:: Extracted entries ::
-- ==== Sys2Proof/Machine/DevelopCommands.lean ====
section
/-! DEFINITION. The development engine's commands and steps (06_development_engine.md): RECIPE_SET, RECIPE_GET, RECIPE_SELECT,
DEVELOP_STATE, the start of a job, the grant of its allocation and its completion. -/

namespace Sys2Proof.Machine

open Sys2Proof

/-! ## Recipes -/

/-- A field of a recipe that RECIPE_SET checks: its name, whether the carried value is in range, and the recipe with the
field at its default (R118). -/
structure RecipeCheck where
  name : String
  right : Recipe → Bool
  mend : Recipe → Recipe

/-- A trim in its range. -/
def trimRight (v : Int) : Bool := decide (-512 ≤ v ∧ v ≤ 511)

/-- The checks of R118, in the order of R117's table, each with the name of its field there. The table writes a row of
several values as one; the model names each value by the row's words and the value's plane or channel (DESIGN CHOICE, log
entry 5). -/
def recipeChecks : List RecipeCheck := [
  ⟨"scale", fun r => [1, 2, 4, 8].contains r.scale, fun r => { r with scale := 4 }⟩,
  ⟨"black trim r", fun r => trimRight r.trimR, fun r => { r with trimR := 0 }⟩,
  ⟨"black trim gr", fun r => trimRight r.trimGr, fun r => { r with trimGr := 0 }⟩,
  ⟨"black trim gb", fun r => trimRight r.trimGb, fun r => { r with trimGb := 0 }⟩,
  ⟨"black trim b", fun r => trimRight r.trimB, fun r => { r with trimB := 0 }⟩,
  ⟨"white-balance gain r", fun r => r.gainR != 0, fun r => { r with gainR := 4096 }⟩,
  ⟨"white-balance gain g", fun r => r.gainG != 0, fun r => { r with gainG := 4096 }⟩,
  ⟨"white-balance gain b", fun r => r.gainB != 0, fun r => { r with gainB := 4096 }⟩,
  ⟨"exposure gain", fun r => r.gainE != 0, fun r => { r with gainE := 4096 }⟩,
  ⟨"tone curve", fun r => r.tone.all (fun v => decide (v ≤ 255)), fun r => { r with tone := defaultRecipe.tone }⟩]

/-- The names of the fields of a carried recipe that are replaced (R118). -/
def recipeFaults (r : Recipe) : List String := (recipeChecks.filter (fun c => !c.right r)).map (·.name)

/-- A carried recipe with its fields out of range at their defaults (R118). -/
def mendRecipe (r : Recipe) : Recipe :=
  recipeChecks.foldl (fun t c => if c.right r then t else c.mend t) r

/-- Whether a HELD shot bound to the recipe has its DEVELOP duty PENDING or ACTIVE (R118). -/
def State.recipeOwed (s : State) (n : Nat) : Bool :=
  s.heldShots.any (fun t => t.recipe == n && (t.duty .develop).any Duty.owed)

/-- The recipes with number `n` replaced. -/
def putRecipe (n : Nat) (r : Recipe) (s : State) : State :=
  { s with de := { s.de with recipes := modAt n (fun _ => r) s.de.recipes } }

/-- RECIPE_SET's own checks and effect (R118). -/
def actRecipeSet (x : Nat × Recipe) (s : State) : Answer :=
  if 3 < x.1 then deny .badValue s
  else if s.recipeOwed x.1 then deny .inUse s
  else ok [] (raiseDefaulted (.num x.1) (recipeFaults x.2) (putRecipe x.1 (mendRecipe x.2) s))

/-- RECIPE_SET (R118). -/
def execRecipeSet (r : Req (Nat × Recipe)) (s : State) : Host.Outcome State Fault Refusal :=
  .next (hostCommand .plain r actRecipeSet s)

/-- RECIPE_GET's own check and answer (R119). -/
def actRecipeGet (n : Nat) (s : State) : Answer := if 3 < n then deny .badValue s else ok (s.recipeWires n) s

/-- RECIPE_GET (R119). -/
def execRecipeGet (r : Req Nat) (s : State) : Host.Outcome State Fault Refusal :=
  .next (hostCommand .plain r actRecipeGet s)

/-- RECIPE_SELECT's own check and effect (R119). -/
def actRecipeSelect (n : Nat) (s : State) : Answer :=
  if 3 < n then deny .badValue s else ok [] { s with de := { s.de with selected := some n } }

/-- RECIPE_SELECT (R119). -/
def execRecipeSelect (r : Req Nat) (s : State) : Host.Outcome State Fault Refusal :=
  .next (hostCommand .plain r actRecipeSelect s)

/-- DEVELOP_STATE's answer (R136). -/
def actDevelopState (_ : Unit) (s : State) : Answer := ok s.developState s

/-- DEVELOP_STATE (R136). -/
def execDevelopState (r : Req Unit) (s : State) : Host.Outcome State Fault Refusal :=
  .next (hostCommand .plain r actDevelopState s)

/-! ## Steps -/

/-- DEVELOP_JOB_START (R123). -/
def execDevelopJobStart (s : State) : Host.Outcome State Fault Refusal :=
  .next (if s.de.phase = .idle then startJob s else s)

/-- ALLOCATION_GRANT (R124, R8). -/
def execAllocationGrant (s : State) : Host.Outcome State Fault Refusal :=
  match s.de.job with
  | some j => .next (if s.de.phase = .stalled ∧ s.mayGrantJob j then grantJob j s else s)
  | none => .next s

/-- DEVELOP_COMPLETE (R126). -/
def execDevelopComplete (s : State) : Host.Outcome State Fault Refusal :=
  match s.de.job with
  | some j => .next (if s.jobDone then completeJob j s else s)
  | none => .next s

end Sys2Proof.Machine
end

:: What the task requires ::
Please give back all of the data exactly as it appears.

:: Reply ::
-- ==== Sys2Proof/Machine/DevelopCommands.lean ====
section
/-! DEFINITION. The development engine's commands and steps (06_development_engine.md): RECIPE_SET, RECIPE_GET, RECIPE_SELECT,
DEVELOP_STATE, the start of a job, the grant of its allocation and its completion. -/

namespace Sys2Proof.Machine

open Sys2Proof

/-! ## Recipes -/

/-- A field of a recipe that RECIPE_SET checks: its name, whether the carried value is in range, and the recipe with the
field at its default (R118). -/
structure RecipeCheck where
  name : String
  right : Recipe → Bool
  mend : Recipe → Recipe

/-- A trim in its range. -/
def trimRight (v : Int) : Bool := decide (-512 ≤ v ∧ v ≤ 511)

/-- The checks of R118, in the order of R117's table, each with the name of its field there. The table writes a row of
several values as one; the model names each value by the row's words and the value's plane or channel (DESIGN CHOICE, log
entry 5). -/
def recipeChecks : List RecipeCheck := [
  ⟨"scale", fun r => [1, 2, 4, 8].contains r.scale, fun r => { r with scale := 4 }⟩,
  ⟨"black trim r", fun r => trimRight r.trimR, fun r => { r with trimR := 0 }⟩,
  ⟨"black trim gr", fun r => trimRight r.trimGr, fun r => { r with trimGr := 0 }⟩,
  ⟨"black trim gb", fun r => trimRight r.trimGb, fun r => { r with trimGb := 0 }⟩,
  ⟨"black trim b", fun r => trimRight r.trimB, fun r => { r with trimB := 0 }⟩,
  ⟨"white-balance gain r", fun r => r.gainR != 0, fun r => { r with gainR := 4096 }⟩,
  ⟨"white-balance gain g", fun r => r.gainG != 0, fun r => { r with gainG := 4096 }⟩,
  ⟨"white-balance gain b", fun r => r.gainB != 0, fun r => { r with gainB := 4096 }⟩,
  ⟨"exposure gain", fun r => r.gainE != 0, fun r => { r with gainE := 4096 }⟩,
  ⟨"tone curve", fun r => r.tone.all (fun v => decide (v ≤ 255)), fun r => { r with tone := defaultRecipe.tone }⟩]

/-- The names of the fields of a carried recipe that are replaced (R118). -/
def recipeFaults (r : Recipe) : List String := (recipeChecks.filter (fun c => !c.right r)).map (·.name)

/-- A carried recipe with its fields out of range at their defaults (R118). -/
def mendRecipe (r : Recipe) : Recipe :=
  recipeChecks.foldl (fun t c => if c.right r then t else c.mend t) r

/-- Whether a HELD shot bound to the recipe has its DEVELOP duty PENDING or ACTIVE (R118). -/
def State.recipeOwed (s : State) (n : Nat) : Bool :=
  s.heldShots.any (fun t => t.recipe == n && (t.duty .develop).any Duty.owed)

/-- The recipes with number `n` replaced. -/
def putRecipe (n : Nat) (r : Recipe) (s : State) : State :=
  { s with de := { s.de with recipes := modAt n (fun _ => r) s.de.recipes } }

/-- RECIPE_SET's own checks and effect (R118). -/
def actRecipeSet (x : Nat × Recipe) (s : State) : Answer :=
  if 3 < x.1 then deny .badValue s
  else if s.recipeOwed x.1 then deny .inUse s
  else ok [] (raiseDefaulted (.num x.1) (recipeFaults x.2) (putRecipe x.1 (mendRecipe x.2) s))

/-- RECIPE_SET (R118). -/
def execRecipeSet (r : Req (Nat × Recipe)) (s : State) : Host.Outcome State Fault Refusal :=
  .next (hostCommand .plain r actRecipeSet s)

/-- RECIPE_GET's own check and answer (R119). -/
def actRecipeGet (n : Nat) (s : State) : Answer := if 3 < n then deny .badValue s else ok (s.recipeWires n) s

/-- RECIPE_GET (R119). -/
def execRecipeGet (r : Req Nat) (s : State) : Host.Outcome State Fault Refusal :=
  .next (hostCommand .plain r actRecipeGet s)

/-- RECIPE_SELECT's own check and effect (R119). -/
def actRecipeSelect (n : Nat) (s : State) : Answer :=
  if 3 < n then deny .badValue s else ok [] { s with de := { s.de with selected := some n } }

/-- RECIPE_SELECT (R119). -/
def execRecipeSelect (r : Req Nat) (s : State) : Host.Outcome State Fault Refusal :=
  .next (hostCommand .plain r actRecipeSelect s)

/-- DEVELOP_STATE's answer (R136). -/
def actDevelopState (_ : Unit) (s : State) : Answer := ok s.developState s

/-- DEVELOP_STATE (R136). -/
def execDevelopState (r : Req Unit) (s : State) : Host.Outcome State Fault Refusal :=
  .next (hostCommand .plain r actDevelopState s)

/-! ## Steps -/

/-- DEVELOP_JOB_START (R123). -/
def execDevelopJobStart (s : State) : Host.Outcome State Fault Refusal :=
  .next (if s.de.phase = .idle then startJob s else s)

/-- ALLOCATION_GRANT (R124, R8). -/
def execAllocationGrant (s : State) : Host.Outcome State Fault Refusal :=
  match s.de.job with
  | some j => .next (if s.de.phase = .stalled ∧ s.mayGrantJob j then grantJob j s else s)
  | none => .next s

/-- DEVELOP_COMPLETE (R126). -/
def execDevelopComplete (s : State) : Host.Outcome State Fault Refusal :=
  match s.de.job with
  | some j => .next (if s.jobDone then completeJob j s else s)
  | none => .next s

end Sys2Proof.Machine
end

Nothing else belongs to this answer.